▶ [What this task involves]:
From the data below, set down exactly the lines between the one holding "poison consumed. -/" and the one holding "rank, by the", inclusive, and no others.

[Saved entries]
● ● ● ● ● ● ●

/-- What a Zalzer flit carries (R211, R214, R220, R229): a write, the marker of a TORUS release (R114), the probe of a TORUS fence and its
acknowledgement (R109), a read and its response, an atomic, a sum; on CTRL a Bell announcement, the report of a loss on the flow to a
device, a FENCE and its answer; from the link layer an acknowledgement and a NAK of a link sequence number. A read names the DMA command
it serves (core, receipt), or none for a thread's load. -/
inductive FlitBody where
  | data (addr : Nat) (bytes : List Byte) (poison : Bool)
  | marker
  | probe (core : Nat) (eng : Engine)
  | probeAck (core : Nat) (eng : Engine)
  | read (dma : Option (Nat × Nat)) (addr len : Nat)
  | reply (dma : Option (Nat × Nat)) (bytes : List Byte) (poison : Bool)
  | rmw (op : AtomicOp) (addr size v cmp : Nat)
  | sum (x : SumFlit)
  | announce (prio id count hops : Nat)
  | loss (dst : Nat) (m : LossOf)
  | fence (face : Nat)
  | fenceAnswer
  | linkAck
  | linkNak
  | control
  deriving DecidableEq, Repr

/-- A detour (R228): its target T, the blocked dimension, the class and the dimension in which the original route comes to T, and the face
of T by which it does. -/
structure Detour where
  t : Nat
  dim : Nat
  cls : Nat
  last : Nat
  face : Nat
  deriving DecidableEq, Repr

/-- How the retrain of a Zalzer link ends (R226, R230): up, up with a peer in training-only mode, not up. -/
inductive RetrainEnd where
  | up | trainingOnly | failed
  deriving DecidableEq, Repr

/-- A Zalzer flit (R211): channel 0 CTRL, 1 RED, 2 BULK, 3 FWD_BULK; class 0, 1 or 2 (detour); source and destination device,
named by coordinates as x + 16y + 256z; flow sequence; the detour it is on. -/
structure Flit where
  vc : Nat
  cls : Nat
  seq : Nat
  src : Nat
  dst : Nat
  flowSeq : Nat
  region : Nat
  body : FlitBody
  detour : Option Detour := none
  deriving DecidableEq, Repr

/-- An answer on an outbound queue pair (R281, R286). -/
inductive RoceAns where
  | ack | nak
  | data (bytes : List Byte)
  deriving DecidableEq, Repr

/-- What a start-up phase reports when its work ends (Table 15-1): the parts that failed and the values it measured.
Phase 4: [0] when the capacity tier does not train. Phase 5: core positions failing self-test. Phase 7: the lanes that failed on each Walsal
module that is not sound (edge*192 + direction*96 + module; bits D0–D15, VLD, S0, S1, CLK from 0) in `lanes`, 16 UCIe rates in `values`, 16
counts of repaired UCIe lanes in `repaired`. Phase 8: stacks in `failed`, eye widths in `values`. Phase 9: links that trained, in `values`. -/
structure PhaseReport where
  failed : List Nat
  values : List Nat
  lanes : List (Nat × Nat) := []
  repaired : List Nat := []
  deriving DecidableEq, Repr

/-- A Walsal flit (R193): its 64 B, and what VLD carries beside its CRC-16: valid bit, virtual channel, sequence number, reserved bits. -/
structure WalsalFlit where
  data : BitVec 512
  valid : Bool := true
  vc : BitVec 3
  seq : BitVec 8
  reserved : BitVec 4 := 0
  deriving DecidableEq, Repr

/-- What a UCIe retrain reports beside the rate: lanes repaired, flits that failed their CRC since the report before (R205, Table 9-8). -/
structure UcieReport where
  repaired : Nat
  crcErrors : Nat := 0
  deriving DecidableEq, Repr

/-- An ABORT of a mode change (R44): its identifier and the first not-ready report, if one came: device, unit, index. -/
structure AbortMsg where
  id : Nat
  fail : Option (Nat × Nat × Nat) := none
  deriving DecidableEq, Repr

/-! ### Contexts and pools, which a migration image carries (Table 11-6, R298) -/

namespace Machine

/-- What a path waits on (R59): a path that waits is not ready. `lost`: the answer to a request that was dropped (R176), which never comes. -/
inductive Wait where
  | ready
  | receipt (r : Nat)
  | barrier
  | collective
  | queueSlot (dma : Bool)
  | memory (owed : Nat)
  | lost
  | flag (pos n : Nat) (geq : Bool) (v : Word)
  | sem (n rd : Nat)
  | kv
  | sum (id : Nat)
  deriving DecidableEq, Repr

/-- One path of a group (R57): active mask, program counter as its last branch gave it, what it waits on, the change of turn at which it last
stopped being current, whether it has waited or lost its turn since that branch (notes/assumptions/43.md). -/
structure Path where
  mask : BitVec 32
  pc : Nat
  wait : Wait := .ready
  since : Nat := 0
  moved : Bool := false
  deriving DecidableEq, Repr

/-- A collective in progress on a group (R58). -/
structure Coll where
  kind : CollKind
  mask : BitVec 32
  arrived : List (Nat × Nat × Word × Bool) := []
  deriving DecidableEq, Repr

/-- One resident group: its slot, block, index in the block, the threads it has, those that exited, its paths (the head is
the current path), its issue counts (R61), the collectives in progress, the lanes at a block barrier. -/
structure Group where
  slot : Nat
  block : Nat
  index : Nat
  live : BitVec 32
  exited : BitVec 32 := 0
  paths : List Path
  seqM : Nat := 0
  seqD : Nat := 0
  colls : List Coll := []
  barrier : BitVec 32 := 0
  deriving DecidableEq, Repr

/-- A packed unit (R57): block, program counter, member slots with their masks. -/
structure Packed where
  block : Nat
  pc : Nat
  members : List (Nat × BitVec 32)
  deriving DecidableEq, Repr

/-- A resident block: its index in the grid, its group slots, its Desk pages. -/
structure Block where
  id : Nat
  slots : List Nat
  pages : List Nat
  deriving DecidableEq, Repr

/-- A queued tile instruction (R60, R64). `done` are the elements of C that already hold their final value (R63). -/
structure TileOp where
  receipt : Nat
  block : Nat
  fa : Nat
  fb : Nat
  a : Nat
  b : Nat
  c : Nat
  sa : Nat
  sb : Nat
  md : Nat
  sparse : Bool
  started : Bool := false
  done : List Nat := []
  deriving DecidableEq, Repr

/-- One end of a DMA command after relocation (R271). -/
inductive DmaAt where
  | desk (addr : Nat)
  | mem (pa : Nat)
  | window (w off : Nat)
  | core (core addr : Nat)
  | peer (dev addr : Nat)
  deriving DecidableEq, Repr

/-- A queued DMA command (R61). `done` are the sectors already written (R63), by their place in the range; `written`, that all are and some wait
for a replica trap (R143). -/
structure DmaOp where
  receipt : Nat
  block : Nat
  src : DmaAt
  dst : DmaAt
  len : Nat
  got : List Byte := []
  gotBad : Bool := false
  done : List Nat := []
  written : Bool := false
  deriving DecidableEq, Repr

/-- Where a posted write goes (R103). -/
inductive Target where
  | mem (pa : Nat)
  | peer (dev addr : Nat)
  | window (w off : Nat)
  | flag (pos n : Nat)
  deriving DecidableEq, Repr

/-- A write its engine has accepted and that is not yet performed (R106), numbered in the order of acceptance. -/
structure Pend where
  n : Nat
  eng : Engine
  dst : Target
  bytes : List Byte
  poison : Bool := false
  deriving DecidableEq, Repr

/-- A release waiting for the writes it covers, those numbered below its own number `upTo` (R106, R117): its engine, scope, access, operands,
and whether the read-back of a WINDOW release is still owed. -/
structure PendRel where
  eng : Engine
  scope : Scope
  acc : Acc
  addr : Nat
  rmw : Option AtomicOp
  rd : Nat
  v : Nat
  cmp : Nat
  poison : Bool
  upTo : Nat
  readBack : Bool := false
  deriving DecidableEq, Repr

/-- A FENCE that waits (R109): its engine and scope, the posted writes and releases it covers (numbers below `upTo`), the receipts of the tile
instructions or DMA commands it covers, the devices whose acknowledgement it awaits. -/
structure Fence where
  eng : Engine
  scope : Scope
  upTo : Nat
  receipts : List Nat := []
  devices : List Nat := []
  deriving DecidableEq, Repr

/-- A line of the near-core read-only cache (R111). -/
structure NearLine where
  line : Nat
  bytes : List Byte
  poison : Nat := 0
  deriving DecidableEq, Repr

/-- Power state of a core (Table 16-1). -/
inductive CorePower where
  | active | doze | shortRecess | longRecess
  deriving DecidableEq, Repr

/-- One core: its engines, groups, registers, Desk, caches, power state. Registers: key (slot*32+lane)*256+r; scalar: slot*64+r. `wrote` are the
devices that an engine has written; code is named by queue and sequence; `kernel` is the ordinal of the kernel that the core runs, or has
ended (`ended`) while it still runs on other cores; `dropped` are the resident pages that a power state took (R339). -/
structure CoreS where
  groups : List Group := []
  blocks : List Block := []
  toLaunch : List Nat := []
  packed : List Packed := []
  matrixQ : List TileOp := []
  dmaQ : List DmaOp := []
  regs : Sparse Word := []
  sregs : Sparse DWord := []
  rpoison : Sparse Bool := []
  spoison : Sparse Bool := []
  draws : Sparse Nat := []
  desk : Sparse Byte := []
  deskPoison : Sparse Bool := []
  near : List NearLine := []
  pend : List Pend := []
  rels : List PendRel := []
  fences : List Fence := []
  acquiring : List (Engine × Nat × Nat) := []
  posted : Nat := 0
  wrote : List (Engine × Nat) := []
  resident : List (Nat × Nat) := []
  dropped : List (Nat × Nat) := []
  codeNow : Option (Nat × Nat) := none
  codeNext : Option (Nat × Nat) := none
  fetching : Option (Nat × Nat) := none
  kernel : Option Nat := none
  ended : Bool := false
  stopped : Bool := false
  power : CorePower := .active
  hwErrors : Nat := 0
  contained : Nat := 0
  deriving DecidableEq, Repr

/-- A fetched descriptor (R266, R267): its sequence, its 512 bits, the rejection if check 1 to 5 failed, and the
relocated bases of code, argument, resident, RO0 and RO1. -/
structure Desc where
  seq : Nat
  raw : Nat
  verdict : Option (Nat × Nat) := none
  bases : List Nat := []
  bell : Nat := 0
  ns : Nat := 0
  deriving DecidableEq, Repr

/-- A running kernel (R68 to R70, R101): descriptor, ordinal in the step, start, policy at its start, poison consumed. -/
structure Kern where
  d : Desc
  ordinal : Nat
  bell : Nat
  ns : Nat
  formats : Nat
  overflow : Nat
  srAllowed : Bool
  salt : Nat
  poisoned : Bool := false
  roRanges : List (Nat × Nat) := []
  deriving DecidableEq, Repr

/-- A queued pool operation (R246, R247): KV_ACCEPT with k, or KV_CLOSE, and the ordinal of its kernel. -/
structure KvOp where
  pool : Nat
  seq : Nat
  close : Bool
  k : Nat
  ordinal : Nat := 0
  deriving DecidableEq, Repr

/-- Where a context stands (0x3541, R250 to R256). -/
inductive CtxState where
  | preloading | running | draining | saving | saved | savedCapacity | donated | donorWaiting | detention
  deriving DecidableEq, Repr

/-- One contribution or partial of a sum: node, elements widened to 32 bits, poison, length in bytes. A node is region·1024 + rank, by the
region of the context's entry, so that it stays the same when the context is saved and restored (R189). Torus partials are named by their face. -/
structure Part where
  node : Nat
  words : List Word
  poison : Bool
  len : Nat
  deriving DecidableEq, Repr

/-- One sum in progress (R188): identifier, count, contributions with their destination and length, partials that arrived at a node
(parent, child index), those of torus children, whether the device sent its own up, the result, the members that still await it, the regions
whose buffers a save took away (R189). -/
structure Sum where
  id : Nat
  count : Nat
  own : List (Part × Nat × Nat) := []
  children : List (Nat × Nat × Part) := []
  torus : List Part := []
  sent : Bool := false
  result : Option Part := none
  waiting : List Nat := []
  away : List Nat := []
  deriving DecidableEq, Repr

/-- A context: one step occurrence from its start to its end (R232). `e` is the entry offset, `pos` its position on the
repeat pattern; `next` is a FLAG or SEMAPHORE kernel that has started on cores where `kern` has ended (R68). A saved context holds its cores, its
flags and its reduction buffers by rank (R189); a context that drains because its slice is quiesced is `doomed`: it is not saved (R294). -/
structure Step where
  e : Nat
  pos : Nat
  region : Nat
  slice : Nat
  queue : Nat
  prio : Nat
  cls : Nat
  startBell : Nat
  st : CtxState := .running
  deadlineBell : Nat
  deadlineNs : Nat
  late : Bool := false
  graceOver : Bool := false
  lateBells : Nat := 0
  lateSince : Nat := 0
  fetched : List Desc := []
  kern : Option Kern := none
  next : Option Kern := none
  lastFetched : Bool := false
  taken : Nat := 0
  ordinal : Nat := 0
  kvOps : List KvOp := []
  drainDone : Bool := false
  ticketDone : Bool := false
  saveOrder : Nat := 0
  savedBell : Nat := 0
  savedBytes : Nat := 0
  waitsSem : Option Nat := none
  eventTaken : Bool := false
  donor : Option Nat := none
  donatedSem : Option Nat := none
  donateBells : Nat := 0
  depth : Nat := 0
  victimOf : Option Nat := none
  image : List (Nat × CoreS) := []
  flagImage : List (Nat × Word) := []
  sumImage : List Sum := []
  doomed : Bool := false
  deriving DecidableEq, Repr

/-- A sequence of a KV pool (R246): pages (true: in the spill range) in order, committed and tentative positions,
the context that owns the tentative ones, when it was last used, a KV_TAKE that waits for its promotion. -/
structure KvSeq where
  seq : Nat
  pages : List (Bool × Nat) := []
  committed : Nat := 0
  tentative : Nat := 0
  owner : Option Nat := none
  used : Nat := 0
  promoting : Option (List Nat) := none
  deriving DecidableEq, Repr

structure KvPool where
  mainFree : List Nat := []
  spillFree : List Nat := []
  seqs : List KvSeq := []
  deriving DecidableEq, Repr

end Machine

/-- How a RoCEv2 packet comes in (R280): the port, its VLAN (0 untagged), whether it is marked CE. -/
structure Ingress where
  port : Nat
  vlan : Nat := 0
  ce : Bool := false
  deriving DecidableEq, Repr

● ● ● ● ● ● ●

▶ [Answer to the exercise]:
/-- A running kernel (R68 to R70, R101): descriptor, ordinal in the step, start, policy at its start, poison consumed. -/
structure Kern where
  d : Desc
  ordinal : Nat
  bell : Nat
  ns : Nat
  formats : Nat
  overflow : Nat
  srAllowed : Bool
  salt : Nat
  poisoned : Bool := false
  roRanges : List (Nat × Nat) := []
  deriving DecidableEq, Repr

/-- A queued pool operation (R246, R247): KV_ACCEPT with k, or KV_CLOSE, and the ordinal of its kernel. -/
structure KvOp where
  pool : Nat
  seq : Nat
  close : Bool
  k : Nat
  ordinal : Nat := 0
  deriving DecidableEq, Repr

/-- Where a context stands (0x3541, R250 to R256). -/
inductive CtxState where
  | preloading | running | draining | saving | saved | savedCapacity | donated | donorWaiting | detention
  deriving DecidableEq, Repr

/-- One contribution or partial of a sum: node, elements widened to 32 bits, poison, length in bytes. A node is region·1024 + rank, by the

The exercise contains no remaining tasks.